With President Donald Trump now into his second year in office, several key commodity prices were 5% stronger on average through the end of February, compared with on January 19, 2017, the day before his inauguration.
Eight of the 11 commodity benchmark, running-average prices being tracked by S&P Global Platts since Trump took the oath of office were up, led by Chicago gasoline (+11.8%) and jet fuel (+8.9%).
Dated Brent crude’s running average during the Trump era was $56.14/b for the January 20, 2017 through February 28, 2018 period, compared with $53.31/b on January 19 a year ago, an increase of 5.3%. New York Harbor fuel oil’s running average was $49.04/b for the same period, up 4.3% from the January 19, 2017 mark of $47.03.

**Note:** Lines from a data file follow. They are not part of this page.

theorem keeps_burstSeverity {z0 : State} (s : State) (q : Nat) (p : Nat) (a : Nat) (sev : Nat) (h0 : Keeps z0 s) :
    Keeps z0 (State.burstSeverity s q p a sev) := by
  unfold State.burstSeverity
  repeat' first
    | with_reducible assumption
    | (extract_lets +onlyGivenNames x; clear_value x)
    | with_reducible apply keeps_log
    | with_reducible apply keeps_setStn
    | split

theorem keeps_readBurst {z0 : State} (s : State) (q : Nat) (p : Nat) (a : Nat) (sev : Nat) (h0 : Keeps z0 s) :
    KeepsP z0 (State.readBurst s q p a sev) := by
  unfold State.readBurst
  repeat' first
    | with_reducible assumption
    | with_reducible apply keeps_burstSeverity
    | split
    | with_reducible apply keepsP_mk

theorem keeps_playCmd {z0 : State} (s : State) (q : Nat) (c : HCmd) (h0 : Keeps z0 s) :
    Keeps z0 (State.playCmd s q c) := by
  fun_cases State.playCmd s q c
  · exact keeps_setStn _ _ _ (keeps_of_pair ‹_ = (_, _)› (keeps_readBurst _ _ _ _ _ h0))
  · exact keeps_consumePoison _ _ _ (keeps_placeBurst _ _ _ _ h0)
  · exact keeps_placeBurst _ _ _ _ h0
  · exact keeps_setStn _ _ _ h0
  · exact keeps_setStn _ _ _ h0
  · exact h0

theorem keeps_readLinesHbm {z0 : State} (s : State) (q : Nat) (p : Nat) (a : Nat) (x0 : Nat) (x1 : List Nat) (h0 : Keeps z0 s) :
    KeepsP z0 (State.readLinesHbm s q p a x0 x1) := by
  induction x0 generalizing s q p a x1 with
  | zero =>
   unfold State.readLinesHbm
   repeat' first
    | with_reducible assumption
    | with_reducible apply keepsP_mk
  | succ n ih =>
   unfold State.readLinesHbm
   repeat' first
    | with_reducible assumption
    | with_reducible apply keeps_readBurst
    | with_reducible apply ih
    | split
    | with_reducible apply keepsP_mk
    | (with_reducible refine keeps_of_pair ‹_ = (_, _)› ?_)

theorem keeps_writeLines {z0 : State} (s : State) (a : Nat) (x0 : Bytes) (x1 : List Bool) (h0 : Keeps z0 s) :
    Keeps z0 (State.writeLines s a x0 x1) := by
  induction x1 generalizing s a x0 with
  | nil =>
   unfold State.writeLines
   repeat' first
    | with_reducible assumption
    | with_reducible apply keeps_placeLine
  | cons x r ih =>
   unfold State.writeLines
   repeat' first
    | with_reducible assumption
    | with_reducible apply keeps_placeLine
    | with_reducible apply ih

theorem keeps_serveLoad {z0 : State} (s : State) (q : Nat) (l : Load) (ecc : List Nat) (h0 : Keeps z0 s) :
    Keeps z0 (State.serveLoad s q l ecc) := by
  unfold State.serveLoad
  repeat' first
    | with_reducible assumption
    | (extract_lets +onlyGivenNames x; refine keeps_step (a := z0) (s := x) ?_ (fun hx => ?_); subst x; rotate_left; clear_value x; rotate_left)
    | (extract_lets +onlyGivenNames x; clear_value x)
    | with_reducible apply keeps_consumePoison
    | with_reducible apply keeps_setStn
    | with_reducible apply keeps_readLinesHbm
    | with_reducible apply keeps_writeLines
    | with_reducible apply keeps_fst
    | split

theorem keeps_serveDue {z0 : State} (s : State) (q : Nat) (due : Nat → Bool) (h0 : Keeps z0 s) :
    Keeps z0 (State.serveDue s q due) := by
  unfold State.serveDue
  repeat' first
    | with_reducible assumption
    | with_reducible intro _
    | (extract_lets +onlyGivenNames x; refine keeps_step (a := z0) (s := x) ?_ (fun hx => ?_); subst x; rotate_left; clear_value x; rotate_left)
    | with_reducible apply keeps_setStn
    | with_reducible apply keeps_serveLoad
    | with_reducible apply keeps_foldl
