-- ==== Sys2Proof/Laws/KeepsCycles.lean ====
section
/-! SUPPORT. Keeps for the definitions of Machine/: the passing of cycles, CSRs, movers, links and the transport. -/
namespace Sys2Proof.Machine
set_option linter.unusedVariables false
set_option linter.tactic.unusedName false

/-! ### Machine/Seq.lean -/

theorem keeps_sendTap {z0 : State} (s : State) (q : Nat) (c : Nat) (e : RPend) (bits : Nat) (h0 : Keeps z0 s) :
    Keeps z0 (State.sendTap s q c e bits) := by
  unfold State.sendTap
  repeat' first
    | with_reducible assumption
    | (extract_lets +onlyGivenNames x; clear_value x)
    | with_reducible apply keeps_setGate
    | with_reducible apply keeps_seqFault
    | with_reducible apply keeps_sendGate
    | split

theorem keeps_moveAt {z0 : State} (s : State) (q : Nat) (e : RPend) (g : Nat) (h0 : Keeps z0 s) :
    Keeps z0 (State.moveAt s q e g) := by
  unfold State.moveAt
  repeat' first
    | with_reducible assumption
    | (extract_lets +onlyGivenNames x; clear_value x)
    | with_reducible apply keeps_setRange
    | with_reducible apply keeps_seqFault
    | split

theorem keeps_groupAt {z0 : State} (s : State) (q : Nat) (e : RPend) (w : Nat) (ecc : List Nat) (h0 : Keeps z0 s) :
    Keeps z0 (State.groupAt s q e w ecc) := by
  unfold State.groupAt
  repeat' first
    | with_reducible assumption
    | with_reducible apply keeps_seqFault
    | with_reducible apply keeps_group
    | split
    | (with_reducible refine keeps_of_some ‹_ = some _› ?_)

theorem keeps_loutTap {z0 : State} (s : State) (q : Nat) (c : Nat) (e : RPend) (loop : Nat) (slot : Nat) (h0 : Keeps z0 s) :
    Keeps z0 (State.loutTap s q c e loop slot) := by
  unfold State.loutTap
  repeat' first
    | with_reducible assumption
    | (extract_lets +onlyGivenNames x; clear_value x)
    | with_reducible apply keeps_setRange
    | with_reducible apply keeps_seqFault
    | split

theorem keeps_winTap {z0 : State} (s : State) (q : Nat) (c : Nat) (loop : Nat) (slot : Nat) (h0 : Keeps z0 s) :
    Keeps z0 (State.winTap s q c loop slot) := by
  unfold State.winTap
  repeat' first
    | with_reducible assumption
    | with_reducible apply keeps_setRange

theorem keeps_rangeFx {z0 : State} (s : State) (q : Nat) (c : Nat) (e : RPend) (h0 : Keeps z0 s) :
    Keeps z0 (State.rangeFx s q c e) := by
  unfold State.rangeFx
  repeat' first
    | with_reducible assumption
    | with_reducible apply keeps_flagAdd
    | with_reducible apply keeps_sendTap
    | with_reducible apply keeps_moveAt
    | with_reducible apply keeps_groupAt
    | with_reducible apply keeps_loutTap
    | with_reducible apply keeps_winTap
    | split

theorem keeps_rangeEffects {z0 : State} (s : State) (q : Nat) (c : Nat) (h0 : Keeps z0 s) :
    Keeps z0 (State.rangeEffects s q c) := by
  unfold State.rangeEffects
  repeat' first
    | with_reducible assumption
    | with_reducible intro _
    | (extract_lets +onlyGivenNames x; refine keeps_step (a := z0) (s := x) ?_ (fun hx => ?_); subst x; rotate_left; clear_value x; rotate_left)
    | with_reducible apply keeps_setRange
    | with_reducible apply keeps_rangeFx
    | with_reducible apply keeps_foldl

theorem keeps_drain {z0 : State} (s : State) (q : Nat) (c : Nat) (h0 : Keeps z0 s) :
    Keeps z0 (State.drain s q c) := by
  unfold State.drain
  repeat' first
    | with_reducible assumption
    | with_reducible intro _
    | with_reducible apply keeps_setRange
    | with_reducible apply keeps_drainReads
    | with_reducible apply keeps_drainWrites
    | with_reducible apply keeps_playTo
    | with_reducible apply keeps_rangeEffects
    | with_reducible apply keeps_foldl

theorem keeps_startLocal {z0 : State} (s : State) (q : Nat) (c : Nat) (i : Nat) (h0 : Keeps z0 s) :
    Keeps z0 (State.startLocal s q c i) := by
  unfold State.startLocal
  repeat' first
    | with_reducible assumption
    | (extract_lets +onlyGivenNames x; clear_value x)
    | with_reducible apply keeps_setHob
    | with_reducible apply keeps_fault
    | with_reducible apply keeps_logFaults
    | split

theorem keeps_startBroadcast {z0 : State} (s : State) (q : Nat) (c : Nat) (i : Nat) (a : Nat) (bits : Nat) (h0 : Keeps z0 s) :
    Keeps z0 (State.startBroadcast s q c i a bits) := by
  unfold State.startBroadcast
  repeat' first
    | with_reducible assumption
    | (extract_lets +onlyGivenNames x; clear_value x)
    | with_reducible apply keeps_setHob
    | with_reducible apply keeps_logFaults

theorem keeps_reserveTaps {z0 : State} (s : State) (q : Nat) (c : Nat) (i : Nat) (h0 : Keeps z0 s) :
    Keeps z0 (State.reserveTaps s q c i) := by
  unfold State.reserveTaps
  repeat' first
    | with_reducible assumption
    | (extract_lets +onlyGivenNames x; clear_value x)
    | with_reducible apply keeps_setRange
    | split

theorem keeps_startHobs {z0 : State} (s : State) (q : Nat) (c : Nat) (h0 : Keeps z0 s) :
    Keeps z0 (State.startHobs s q c) := by
  unfold State.startHobs
  repeat' first
    | with_reducible assumption
    | with_reducible intro _
    | (extract_lets +onlyGivenNames x; refine keeps_step (a := z0) (s := x) ?_ (fun hx => ?_); subst x; rotate_left; clear_value x; rotate_left)
    | with_reducible apply keeps_setHob
    | with_reducible apply keeps_setRange
    | with_reducible apply keeps_logFaults
    | with_reducible apply keeps_startLocal
    | with_reducible apply keeps_startBroadcast
    | with_reducible apply keeps_reserveTaps
    | with_reducible apply keeps_foldl
    | split

theorem keeps_setNext {z0 : State} (s : State) (q : Nat) (res : CtlRes) (delay : Nat) (h0 : Keeps z0 s) :
    Keeps z0 (State.setNext s q res delay) := by
  unfold State.setNext
  repeat' first
    | with_reducible assumption
    | (extract_lets +onlyGivenNames x; refine keeps_step (a := z0) (s := x) ?_ (fun hx => ?_); subst x; rotate_left; clear_value x; rotate_left)
    | (extract_lets +onlyGivenNames x; clear_value x)
    | with_reducible apply keeps_setRange
    | with_reducible apply keeps_seqFault
    | split

theorem keeps_goOn {z0 : State} (s : State) (q : Nat) (delay : Nat) (h0 : Keeps z0 s) :
    Keeps z0 (State.goOn s q delay) := by
  unfold State.goOn
  repeat' first
    | with_reducible assumption
    | (extract_lets +onlyGivenNames x; clear_value x)
    | with_reducible apply keeps_setNext

theorem keeps_issueBundle {z0 : State} (s : State) (q : Nat) (a : Nat) (h0 : Keeps z0 s) :
    Keeps z0 (State.issueBundle s q a) := by
  unfold State.issueBundle
  repeat' first
    | with_reducible assumption
    | (extract_lets +onlyGivenNames x; refine keeps_step (a := z0) (s := x) ?_ (fun hx => ?_); subst x; rotate_left; clear_value x; rotate_left)
    | (extract_lets +onlyGivenNames x; clear_value x)
    | (extract_lets +onlyGivenNames x; subst x)
    | with_reducible apply keeps_setRange
    | with_reducible apply keeps_seqFault
    | with_reducible apply keeps_goOn
    | split

theorem keeps_issueNow {z0 : State} (s : State) (q : Nat) (h0 : Keeps z0 s) :
    Keeps z0 (State.issueNow s q) := by
  unfold State.issueNow
  repeat' first
    | with_reducible assumption
    | (extract_lets +onlyGivenNames x; refine keeps_step (a := z0) (s := x) ?_ (fun hx => ?_); subst x; rotate_left; clear_value x; rotate_left)
    | (extract_lets +onlyGivenNames x; clear_value x)
    | (extract_lets +onlyGivenNames x; subst x)
    | with_reducible apply keeps_setRange
    | with_reducible apply keeps_startHobs
    | with_reducible apply keeps_issueBundle
    | split

theorem keeps_openCycle {z0 : State} (s : State) (q : Nat) (c : Nat) (h0 : Keeps z0 s) :
    Keeps z0 (State.openCycle s q c) := by
  unfold State.openCycle
  repeat' first
    | with_reducible assumption
    | (extract_lets +onlyGivenNames x; refine keeps_step (a := z0) (s := x) ?_ (fun hx => ?_); subst x; rotate_left; clear_value x; rotate_left)
    | (extract_lets +onlyGivenNames x; clear_value x)
    | with_reducible apply keeps_setRange
    | with_reducible apply keeps_drain
    | with_reducible apply keeps_issueNow
    | split

theorem keeps_tickR {z0 : State} (s : State) (q : Nat) (i : Nat) (h0 : Keeps z0 s) :
    Keeps z0 (State.tickR s q i) := by
  unfold State.tickR
  repeat' first
    | with_reducible assumption
    | with_reducible apply keeps_setRange

theorem keeps_windowEnd {z0 : State} (s : State) (q : Nat) (h0 : Keeps z0 s) :
    Keeps z0 (State.windowEnd s q) := by
  unfold State.windowEnd
  repeat' first
    | with_reducible assumption
    | with_reducible intro _
    | (extract_lets +onlyGivenNames x; refine keeps_step (a := z0) (s := x) ?_ (fun hx => ?_); subst x; rotate_left; clear_value x; rotate_left)
    | (extract_lets +onlyGivenNames x; clear_value x)
    | with_reducible apply keeps_setHob
    | with_reducible apply keeps_setRange
    | with_reducible apply keeps_foldl

theorem keeps_afterPre {z0 : State} (s : State) (q : Nat) (h0 : Keeps z0 s) :
    Keeps z0 (State.afterPre s q) := by
  unfold State.afterPre
  repeat' first
    | with_reducible assumption
    | with_reducible apply keeps_issueNow
    | split

theorem keeps_doWindowEnd {z0 : State} (s : State) (q : Nat) (h0 : Keeps z0 s) :
    Keeps z0 (State.doWindowEnd s q) := by
  unfold State.doWindowEnd
  repeat' first
    | with_reducible assumption
    | with_reducible apply keeps_windowEnd
    | with_reducible apply keeps_afterPre
    | split

theorem keeps_doWaitEnd {z0 : State} (s : State) (q : Nat) (h0 : Keeps z0 s) :
    Keeps z0 (State.doWaitEnd s q) := by
  unfold State.doWaitEnd
  repeat' first
    | with_reducible assumption
    | with_reducible apply keeps_tickR
    | with_reducible apply keeps_afterPre
    | split

theorem keeps_settle {z0 : State} (s : State) (q : Nat) (h0 : Keeps z0 s) :
    Keeps z0 (State.settle s q) := by
  unfold State.settle
  repeat' first
    | with_reducible assumption
    | with_reducible apply keeps_doWindowEnd
    | with_reducible apply keeps_doWaitEnd

theorem keeps_doGroup {z0 : State} (s : State) (q : Nat) (ecc : List Nat) (h0 : Keeps z0 s) :
    Keeps z0 (State.doGroup s q ecc) := by
  unfold State.doGroup
  repeat' first
    | with_reducible assumption
    | with_reducible apply keeps_setRange

theorem keeps_doTap {z0 : State} (s : State) (q : Nat) (h0 : Keeps z0 s) :
    Keeps z0 (State.doTap s q) := by
  unfold State.doTap
  repeat' first
    | with_reducible assumption
    | (extract_lets +onlyGivenNames x; clear_value x)
    | with_reducible apply keeps_setRange

theorem keeps_doSend {z0 : State} (s : State) (q : Nat) (h0 : Keeps z0 s) :
    Keeps z0 (State.doSend s q) := by
  unfold State.doSend
  repeat' first
    | with_reducible assumption
    | (extract_lets +onlyGivenNames x; clear_value x)
    | with_reducible apply keeps_setRange

theorem keeps_doMove {z0 : State} (s : State) (q : Nat) (h0 : Keeps z0 s) :
    Keeps z0 (State.doMove s q) := by
  unfold State.doMove
  repeat' first
    | with_reducible assumption
    | (extract_lets +onlyGivenNames x; refine keeps_step (a := z0) (s := x) ?_ (fun hx => ?_); subst x; rotate_left; clear_value x; rotate_left)
    | (extract_lets +onlyGivenNames x; clear_value x)
    | with_reducible apply keeps_setRange
    | with_reducible apply keeps_seqFault
    | with_reducible apply keeps_tickR
    | split

theorem keeps_setQx {z0 : State} (s : State) (q : Nat) (v : Nat) (h0 : Keeps z0 s) :
    Keeps z0 (State.setQx s q v) := by
  unfold State.setQx
  repeat' first
    | with_reducible assumption
    | (extract_lets +onlyGivenNames x; clear_value x)
    | with_reducible apply keeps_setRange

theorem keeps_doQx {z0 : State} (s : State) (q : Nat) (h0 : Keeps z0 s) :
    Keeps z0 (State.doQx s q) := by
  unfold State.doQx
  repeat' first
    | with_reducible assumption
    | (extract_lets +onlyGivenNames x; clear_value x)
    | with_reducible apply keeps_goOn
    | with_reducible apply keeps_tickR
    | with_reducible apply keeps_setQx

theorem keeps_doCset {z0 : State} (s : State) (q : Nat) (h0 : Keeps z0 s) :
    Keeps z0 (State.doCset s q) := by
  unfold State.doCset
  repeat' first
    | with_reducible assumption
    | (extract_lets +onlyGivenNames x; refine keeps_step (a := z0) (s := x) ?_ (fun hx => ?_); subst x; rotate_left; clear_value x; rotate_left)
    | (extract_lets +onlyGivenNames x; clear_value x)
    | with_reducible apply keeps_setRange
    | with_reducible apply keeps_goOn

theorem keeps_doCtl {z0 : State} (s : State) (q : Nat) (op : CtlOp) (h0 : Keeps z0 s) :
    Keeps z0 (State.doCtl s q op) := by
  unfold State.doCtl
  repeat' first
    | with_reducible assumption
    | (extract_lets +onlyGivenNames x; clear_value x)
    | with_reducible apply keeps_setNext
    | with_reducible apply keeps_tickR

theorem keeps_doFlag {z0 : State} (s : State) (q : Nat) (h0 : Keeps z0 s) :
    Keeps z0 (State.doFlag s q) := by
  unfold State.doFlag
  repeat' first
    | with_reducible assumption
    | (extract_lets +onlyGivenNames x; clear_value x)
    | (extract_lets +onlyGivenNames x; subst x)
    | with_reducible apply keeps_setRange
    | with_reducible apply keeps_goOn

theorem keeps_doLocal {z0 : State} (s : State) (q : Nat) (h0 : Keeps z0 s) :
    Keeps z0 (State.doLocal s q) := by
  unfold State.doLocal
  repeat' first
    | with_reducible assumption
    | with_reducible intro _
    | (extract_lets +onlyGivenNames x; refine keeps_step (a := z0) (s := x) ?_ (fun hx => ?_); subst x; rotate_left; clear_value x; rotate_left)
    | (extract_lets +onlyGivenNames x; clear_value x)
    | with_reducible apply keeps_setHob
    | with_reducible apply keeps_setRange
    | with_reducible apply keeps_seqFault
    | with_reducible apply keeps_startHobs
    | with_reducible apply keeps_goOn
    | with_reducible apply keeps_tickR
    | with_reducible apply keeps_setQx
    | with_reducible apply keeps_foldl
    | split

theorem keeps_doBend {z0 : State} (s : State) (q : Nat) (h0 : Keeps z0 s) :
    Keeps z0 (State.doBend s q) := by
  unfold State.doBend
  repeat' first
    | with_reducible assumption
    | (extract_lets +onlyGivenNames x; clear_value x)
    | with_reducible apply keeps_setRange

theorem keeps_doWait {z0 : State} (s : State) (q : Nat) (h0 : Keeps z0 s) :
    Keeps z0 (State.doWait s q) := by
  unfold State.doWait
  repeat' first
    | with_reducible assumption
    | (extract_lets +onlyGivenNames x; clear_value x)
    | with_reducible apply keeps_goOn
    | with_reducible apply keeps_tickR
    | with_reducible apply keeps_setQx

theorem keeps_doOverrun {z0 : State} (s : State) (q : Nat) (h0 : Keeps z0 s) :
    Keeps z0 (State.doOverrun s q) := by
  unfold State.doOverrun
  repeat' first
    | with_reducible assumption
    | (extract_lets +onlyGivenNames x; clear_value x)
    | with_reducible apply keeps_setRange
    | with_reducible apply keeps_seqFault

theorem keeps_doQ {z0 : State} (s : State) (q : Nat) (h0 : Keeps z0 s) :
    Keeps z0 (State.doQ s q) := by
  unfold State.doQ
  repeat' first
    | with_reducible assumption
    | (extract_lets +onlyGivenNames x; clear_value x)
    | with_reducible apply keeps_tickR
    | with_reducible apply keeps_doQx
    | with_reducible apply keeps_doCset
    | with_reducible apply keeps_doCtl
    | with_reducible apply keeps_doFlag
    | with_reducible apply keeps_doLocal
    | with_reducible apply keeps_doBend
    | with_reducible apply keeps_doWait
    | split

But the running average prices of natural gas (-6.5%), thermal coal (-5.9%) and global iron ore (-11.1%) remain lower than on President Barack Obama’s last day on the job.
Among key metals benchmarks, gold (+6.4%) and aluminum (+5.3%) lead the way, charting higher running averages through the end of February from Trump’s first day on the job.
For steel, US-made hot-rolled coil was only averaging 1% higher ($636.10/st) for the period, but this was before a 25% tariff on US imports of steel was announced, and then signed on March 8 by the president. In recent days, since March 1, this same benchmark steel price has averaged $823.61/st, nearly $188/st above the 13-month running average.
Platts has been monitoring this group of 11 price benchmarks and comparing them in Trump’s term to date versus Obama’s eight years in office — although fundamentals and a range of other factors influence commodity prices.